Aber das wollte ich Ihnen nicht erzählen, sondern: Im eingangs genannten Kloster Jasna Góra befindet sich seit sechshundert Jahren ein Gnadenbild der Jungfrau Maria. Das ist insofern interessant, weil es sich bei ihm um eine orthodoxe Ikone byzantinischen Ursprungs handelt, die nun in einem katholischen Kloster hängt. Wer weiß, wie paranoid sich die katholische Kirche verhält, wenn ein Nicht-Katholik an einer katholischen Messe teilnehmen möchte, wird meine Verwunderung nachvollziehen können. Egal.
Wie es heißt, hat vor knapp zweitausend Jahren der heilige Lukas ein Stück des Esstisches der Heiligen Familie ausgesägt und darauf die Muttergottes und das auf ihrem linken Arm aufrecht sitzende Jesuskind gemalt. Im vierten Jahrhundert hätte es die heilige Helena zu Kaiser Konstantin gebracht und tausend Jahre später wäre es als Mitgift für eine Hochzeit nach Osteuropa gekommen. Auf dem Weg dorthin hätten die Kutschpferde irgendwo in der weiten schlesischen Landschaft ihren Dienst verweigert, was als Zeichen gewertet wurde, das Bild im nahen Kloster unterzubringen. Seitdem wollten mehrmals kriegerische Eroberer das Bild rauben, aber das ist, wenn man den Ãœberlieferungen glauben darf, jedes Mal tödlich für die Räuber ausgegangen.  Wie auch immer das tatsächlich war – seither ist das Gnadenbild ein nationales Symbol aller Polen und das Kloster die beliebteste Wallfahrtskirche des Landes. Selbstverständlich pilgern auch alle polnischen Schüler mindestens einmal mit ihren Klassen dorthin. Und da habe ich etwas Interessantes erlebt, und das hat mit dem Bild zu tun. Die Muttergottes ist nämlich, und das hebt sich vom goldenen Hintergrund extrem deutlich ab, schwarz! Das ist ungewöhnlich, sehr ungewöhnlich, aber sonst hieße sie auch nicht „Schwarze Madonna von Tschenstochau“.

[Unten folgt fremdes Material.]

/-! ## countSat -/

@[simp] theorem State.countSat_build (s : State) (f : Field) (n : Nat) : (s.countSat f n).build = s.build := by simp [State.countSat]
@[simp] theorem State.countSat_right (s : State) (f : Field) (n : Nat) : (s.countSat f n).right = s.right := by simp [State.countSat]
@[simp] theorem State.countSat_pending (s : State) (f : Field) (n : Nat) : (s.countSat f n).pending = s.pending := by simp [State.countSat]
@[simp] theorem State.countSat_phase (s : State) (f : Field) (n : Nat) : (s.countSat f n).phase = s.phase := by simp [State.countSat]
@[simp] theorem State.countSat_windowsOpen (s : State) (f : Field) (n : Nat) : (s.countSat f n).windowsOpen = s.windowsOpen := by simp [State.countSat]
@[simp] theorem State.countSat_latch (s : State) (f : Field) (n : Nat) : (s.countSat f n).latch = s.latch := by simp [State.countSat]
@[simp] theorem State.countSat_splits (s : State) (f : Field) (n : Nat) : (s.countSat f n).splits = s.splits := by simp [State.countSat]
@[simp] theorem State.countSat_readData (s : State) (f : Field) (n : Nat) : (s.countSat f n).readData = s.readData := by simp [State.countSat]
@[simp] theorem State.countSat_out (s : State) (f : Field) (n : Nat) : (s.countSat f n).out = s.out := by simp [State.countSat]
@[simp] theorem State.countSat_draws (s : State) (f : Field) (n : Nat) : (s.countSat f n).draws = s.draws := by simp [State.countSat]
@[simp] theorem State.countSat_subUs (s : State) (f : Field) (n : Nat) : (s.countSat f n).subUs = s.subUs := by simp [State.countSat]
@[simp] theorem State.countSat_log (s : State) (f : Field) (n : Nat) : (s.countSat f n).log = s.log := by simp [State.countSat]
@[simp] theorem State.countSat_fab (s : State) (f : Field) (n : Nat) : (s.countSat f n).fab = s.fab := by simp [State.countSat]
@[simp] theorem State.countSat_epochs (s : State) (f : Field) (n : Nat) : (s.countSat f n).epochs = s.epochs := by simp [State.countSat]
@[simp] theorem State.countSat_queues (s : State) (f : Field) (n : Nat) : (s.countSat f n).queues = s.queues := by simp [State.countSat]
@[simp] theorem State.countSat_ctxs (s : State) (f : Field) (n : Nat) : (s.countSat f n).ctxs = s.ctxs := by simp [State.countSat]
@[simp] theorem State.countSat_lastU (s : State) (f : Field) (n : Nat) : (s.countSat f n).lastU = s.lastU := by simp [State.countSat]
@[simp] theorem State.countSat_lastW (s : State) (f : Field) (n : Nat) : (s.countSat f n).lastW = s.lastW := by simp [State.countSat]
@[simp] theorem State.countSat_fetchSeq (s : State) (f : Field) (n : Nat) : (s.countSat f n).fetchSeq = s.fetchSeq := by simp [State.countSat]
@[simp] theorem State.countSat_admSeq (s : State) (f : Field) (n : Nat) : (s.countSat f n).admSeq = s.admSeq := by simp [State.countSat]
@[simp] theorem State.countSat_readySeq (s : State) (f : Field) (n : Nat) : (s.countSat f n).readySeq = s.readySeq := by simp [State.countSat]
@[simp] theorem State.countSat_sleep (s : State) (f : Field) (n : Nat) : (s.countSat f n).sleep = s.sleep := by simp [State.countSat]
@[simp] theorem State.countSat_wdog (s : State) (f : Field) (n : Nat) : (s.countSat f n).wdog = s.wdog := by simp [State.countSat]
@[simp] theorem State.countSat_telem (s : State) (f : Field) (n : Nat) : (s.countSat f n).telem = s.telem := by simp [State.countSat]
@[simp] theorem State.countSat_host (s : State) (f : Field) (n : Nat) : (s.countSat f n).host = s.host := by simp [State.countSat]
@[simp] theorem State.countSat_vdies (s : State) (f : Field) (n : Nat) : (s.countSat f n).vdies = s.vdies := by simp [State.countSat]
@[simp] theorem State.countSat_pdies (s : State) (f : Field) (n : Nat) : (s.countSat f n).pdies = s.pdies := by simp [State.countSat]
@[simp] theorem State.countSat_sets (s : State) (f : Field) (n : Nat) : (s.countSat f n).sets = s.sets := by simp [State.countSat]
@[simp] theorem State.countSat_bands (s : State) (f : Field) (n : Nat) : (s.countSat f n).bands = s.bands := by simp [State.countSat]
@[simp] theorem State.countSat_params (s : State) (f : Field) (n : Nat) : (s.countSat f n).params = s.params := by simp [State.countSat]
@[simp] theorem State.countSat_dies (s : State) (f : Field) (n : Nat) : (s.countSat f n).dies = s.dies := by simp [State.countSat]
@[simp] theorem State.countSat_cws (s : State) (f : Field) (n : Nat) : (s.countSat f n).cws = s.cws := by simp [State.countSat]
@[simp] theorem State.countSat_progs (s : State) (f : Field) (n : Nat) : (s.countSat f n).progs = s.progs := by simp [State.countSat]
@[simp] theorem State.countSat_erases (s : State) (f : Field) (n : Nat) : (s.countSat f n).erases = s.erases := by simp [State.countSat]
@[simp] theorem State.countSat_nextJob (s : State) (f : Field) (n : Nat) : (s.countSat f n).nextJob = s.nextJob := by simp [State.countSat]
@[simp] theorem State.countSat_pln (s : State) (f : Field) (n : Nat) : (s.countSat f n).pln = s.pln := by simp [State.countSat]
@[simp] theorem State.countSat_chans (s : State) (f : Field) (n : Nat) : (s.countSat f n).chans = s.chans := by simp [State.countSat]
@[simp] theorem State.countSat_quads (s : State) (f : Field) (n : Nat) : (s.countSat f n).quads = s.quads := by simp [State.countSat]
@[simp] theorem State.countSat_wbands (s : State) (f : Field) (n : Nat) : (s.countSat f n).wbands = s.wbands := by simp [State.countSat]
@[simp] theorem State.countSat_journals (s : State) (f : Field) (n : Nat) : (s.countSat f n).journals = s.journals := by simp [State.countSat]
@[simp] theorem State.countSat_pf (s : State) (f : Field) (n : Nat) : (s.countSat f n).pf = s.pf := by simp [State.countSat]
@[simp] theorem State.countSat_tasks (s : State) (f : Field) (n : Nat) : (s.countSat f n).tasks = s.tasks := by simp [State.countSat]
@[simp] theorem State.countSat_requeue (s : State) (f : Field) (n : Nat) : (s.countSat f n).requeue = s.requeue := by simp [State.countSat]
@[simp] theorem State.countSat_rebuildPend (s : State) (f : Field) (n : Nat) : (s.countSat f n).rebuildPend = s.rebuildPend := by simp [State.countSat]
@[simp] theorem State.countSat_patrol (s : State) (f : Field) (n : Nat) : (s.countSat f n).patrol = s.patrol := by simp [State.countSat]
@[simp] theorem State.countSat_patCounts (s : State) (f : Field) (n : Nat) : (s.countSat f n).patCounts = s.patCounts := by simp [State.countSat]
@[simp] theorem State.countSat_levels (s : State) (f : Field) (n : Nat) : (s.countSat f n).levels = s.levels := by simp [State.countSat]
@[simp] theorem State.countSat_bursts (s : State) (f : Field) (n : Nat) : (s.countSat f n).bursts = s.bursts := by simp [State.countSat]
@[simp] theorem State.countSat_llrs (s : State) (f : Field) (n : Nat) : (s.countSat f n).llrs = s.llrs := by simp [State.countSat]
@[simp] theorem State.countSat_decs (s : State) (f : Field) (n : Nat) : (s.countSat f n).decs = s.decs := by simp [State.countSat]
@[simp] theorem State.countSat_pair (s : State) (f : Field) (n : Nat) : (s.countSat f n).pair = s.pair := by simp [State.countSat]
@[simp] theorem State.countSat_cfs (s : State) (f : Field) (n : Nat) : (s.countSat f n).cfs = s.cfs := by simp [State.countSat]
@[simp] theorem State.countSat_staging (s : State) (f : Field) (n : Nat) : (s.countSat f n).staging = s.staging := by simp [State.countSat]
@[simp] theorem State.countSat_liner (s : State) (f : Field) (n : Nat) : (s.countSat f n).liner = s.liner := by simp [State.countSat]
@[simp] theorem State.countSat_mover (s : State) (f : Field) (n : Nat) : (s.countSat f n).mover = s.mover := by simp [State.countSat]
@[simp] theorem State.countSat_moverQ (s : State) (f : Field) (n : Nat) : (s.countSat f n).moverQ = s.moverQ := by simp [State.countSat]
@[simp] theorem State.countSat_census (s : State) (f : Field) (n : Nat) : (s.countSat f n).census = s.census := by simp [State.countSat]
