-- ==== Sys2Proof/Tests/Slice0.lean ====
section
/-! SUPPORT. Tests: what WellFormed refuses, words of the spec's tables, a witness for the hypotheses of every statement. -/

namespace Sys2Proof.Tests
open Sys2Proof Sys2Proof.Machine

set_option maxRecDepth 100000
set_option exponentiation.threshold 600

/-! ## States to test on -/

/-- The next state of a command; State.reset where it gives none. -/
def nextOf (o : Host.Outcome State Fault Refusal) : State := match o with
  | .next t => t
  | .fault _ => State.reset
  | .refused _ => State.reset
/-- The state after a command. -/
def after (i : Instr) (s : State) : State := nextOf (exec i s)
/-- Sets fields. -/
def fields (s : State) (l : List (Field × Nat)) : State := l.foldl (fun s e => s.setF e.1 e.2) s
/-- Power is there and reset released, nothing else has happened. -/
def on : State := { State.reset with phase := .on, windowsOpen := true }
/-- The instance after census. -/
def run : State := fields on [(F.PWR_CENSUS.STAGE, 7), (F.PWR_CENSUS.READ_READY, 1), (F.PWR_CENSUS.WRITE_READY, 1)]
/-- In Park. -/
def park : State := run.setF F.PWR_STAT.STATE 2
/-- In Mitten. -/
def mitten : State := run.setF F.PWR_STAT.STATE 3

/-! ## The machine, registers and events: the hypotheses of the statements are met -/

theorem witness_StepRunsTheFrontCommand : ({ on with pending := [.tick] } : State).pending = [.tick] ∧ on.pending = [] := by decide
theorem witness_NotPoweredIsInert : State.reset.phase ≠ .on ∧ ¬ actsUnpowered .tick ∧
    step { State.reset with pending := [.tick] } = .next State.reset := by
  refine ⟨by decide, ?_, rfl⟩
  rintro (h | h | h | h | h | ⟨_, _, _, h⟩) <;> cases h
theorem witness_HeldRegistersKeepResetValues : State.reset.heldWell := fun _ => ⟨rfl, fun _ _ _ => rfl⟩
theorem witness_IdentificationIsFixed : on.phase = .on ∧ on.asleep = false ∧ 15 < 16 := by decide
theorem witness_PowerAndResetCommands : State.reset.phase ≠ .off ∧ State.reset.phase = .held ∧ (after .powerLoss on).phase = .off := by decide

/-- After Gauntlet lock, with an event log. -/
def lockedRun : State := fields run [(F.GNT_LOCK.LOCK, 1), (F.GLB_LOG_CFG.CAP, 16)]
theorem witness_PlainRegisterWrite : (0xE0100, 0xE0FFFFF0#64) ∈ plainRegs ∧ run.served = true ∧ run.asleep = false := by decide
theorem witness_LockedWriteIsRecorded : (0x12000 + 16 * 1023, 0xFFFFFFFFFFFFFFFF#64) ∈ gauntletRegs 63 1023 ∧ lockedRun.served = true ∧
    lockedRun.asleep = false ∧ lockedRun.locked = true ∧ lockedRun.pfail = false ∧ lockedRun.getF F.GLB_LOG_CFG.CAP ≠ 0 ∧
    (lockedRun.reg (0x12000 + 16 * 1023) ^^^ 1#64) &&& 0xFFFFFFFFFFFFFFFF#64 ≠ 0#64 ∧
    (lockedRun.reg (0x12000 + 16 * 1023) ^^^ 0#64) &&& 0xFFFFFFFFFFFFFFFF#64 = 0#64 := by decide
theorem witness_UnassignedOffsetsReadZero : run.keyAt 0 0x18 = none ∧ run.keyAt 0 0x1C = none ∧ 0x18 % 8 = 0 := by decide
/-- The low half of MVR_MAP of channel 31 was read, and written, by requester 3. -/
def halves : State := after (.regWrite 0 3 0x90FC0 4 7#64) (after (.splitReadLow 0 3 0x90FC0) run)
theorem witness_MisalignedAndSplitAccess : (halves.split 3).shadow = some (0x90040 + 0x80 * 31, 0xFEDCBA98) ∧
    (halves.split 3).held = some (0x90040 + 0x80 * 31, 7) ∧ halves.getF (F.MVR_STAT.STATE 31) = 0 ∧ halves.served = true ∧ halves.asleep = false ∧
    (after (.regWrite 0 3 0x90FC4 4 5#64) halves).reg 0x90FC0 = 0x500000007#64 := by decide
theorem witness_WritesInParkAreHeld : park.parked = true ∧ AsWrite park .reqPark 1 (HeldWrite.mk 0 0 0xB0300 4 (setBits (park.reg 0xB0300) 1 0 1)) :=
  ⟨by decide, .reqPark⟩

/-- Source 0 is pending, enabled for core 0 with priority 0; target 15 serves a source of priority 0. -/
def pending : State :=
  { ((run.setReg 0x20000 0x80000000#64)).raise 0 with evc := { (run.raise 0).evc with nests := [(15, [StackEntry.mk 3 0])] } }
theorem witness_AcknowledgeTakesTheBestSource : pending.served = true ∧ pending.mitten = false ∧ pending.deliverable 0 0 = true ∧
    (∀ x, x < 512 → pending.deliverable 0 x = true → pending.prio 0 < pending.prio x ∨ (pending.prio 0 = pending.prio x ∧ 0 ≤ x)) := by
  have h : pending.prio 0 = 0 := by decide
  refine ⟨by decide, by decide, by decide, fun x _ _ => ?_⟩
  omega
theorem witness_AcknowledgeTakesTheBestSource_none : ∀ src, src < 512 → pending.deliverable 15 src = false := by
  have h : pending.running 15 = 0 := by decide
  intro src _
  simp [State.deliverable, h]
theorem witness_EndOfInterrupt : pending.served = true ∧ pending.asleep = false ∧ pending.stack 15 = [StackEntry.mk 3 0] ∧ pending.stack 0 = [] ∧
    (after (.eventEoi 15 3) pending).running 15 = 16 ∧ (after (.eventEoi 15 4) pending).getF (F.EVC_TGT_STAT.FAULTS 15) = 1 := by decide
/-- A completion source of group 0 that counts to 4 has been raised once, 100 ticks ago. -/
def counted : State :=
  (((fields run [(F.EVC_GRP_CFG.COUNT_M1 0, 3), (F.EVC_GRP_CFG.HOLDOFF 0, 100)]).raise 3).setF F.TCK_TICKNO.TICKNO 100)
theorem witness_PendingModerationAndHoldoff : Ev.assigned run.build.pair 3 = true ∧ Ev.level 3 = false ∧ Ev.level Ev.thermalAlert = true ∧
    counted.asleep = false ∧ (counted.mod 3).count ≠ 0 ∧ (counted.mod 3).released = false ∧ counted.target 3 = 0 ∧
    (counted.mod 3).first + counted.getF (F.EVC_GRP_CFG.HOLDOFF (3 / 16)) ≤ counted.tickno ∧
    (after (.moderationRelease false 3) counted).evReleased 3 = true ∧
    ({ run with evc := { run.evc with ackTick := [(0, some 0)] } } : State).ackTick 0 0 = some 0 := by decide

Eine Volksschulklasse stand dort vor dem Gnadenbild und die Kinder waren entsprechend irritiert, denn dunkelhäutige Menschen sieht man in Südpolen auch heutzutage noch ausgesprochen selten. Und dann auch noch auf einem Marienbild, wo doch jeder polnische Schüler in seinem Leben dutzende, wenn nicht hunderte Mariendarstellungen gesehen hat, die allesamt eine weiße Madonna und ein weißes Jesuskind zeigen! Nach einer Minute der Fassungslosigkeit fragte ein Mädchen seine Lehrerin: „Ist die Maria krank?“ „Nein“, entgegnete die Lehrerin. „Sie ist gesund, und sie hat ein gesundes Baby zur Welt gebracht.“ „Dann ärgert sie sich über irgendetwas so sehr, dass sie schwarz geworden ist?“ „Nein, auch nicht. Sie ist eben schwarz, weil es viele Menschen gibt, die keine weiße Haut haben.“ „Auch Heilige?“ „Ja, auch Heilige. Denn die Hautfarbe ist vollkommen egal, wenn es darum geht, ob jemand ein guter Mensch ist oder nicht. Vor dem lieben Gott sind alle Menschen gleich. Er achtet nicht auf die Hautfarbe, sondern aufs Herz. Das sollten wir in unserem Leben auch tun.“ Ein freudiger Glanz zauberte sich ins Gesicht des Mädchens. Mit weit aufgerissenen Augen strahlte es die schwarze Madonna an.
Ich weiß nicht, ob seine Faszination damit zu tun hatte, dass seine eigene Hautfarbe darauf hindeutete, dass seine eigenen Vorfahren vor vielen Generationen aus Indien eingewandert sein dürften. Aber ich wusste: Diese Lehrerin war eine großartige Lehrerin. Im Geist zog ich den Hut vor ihr. Schade nur, dass nicht alle Kinder solche Lehrerinnen haben! Die Welt wäre eine bessere!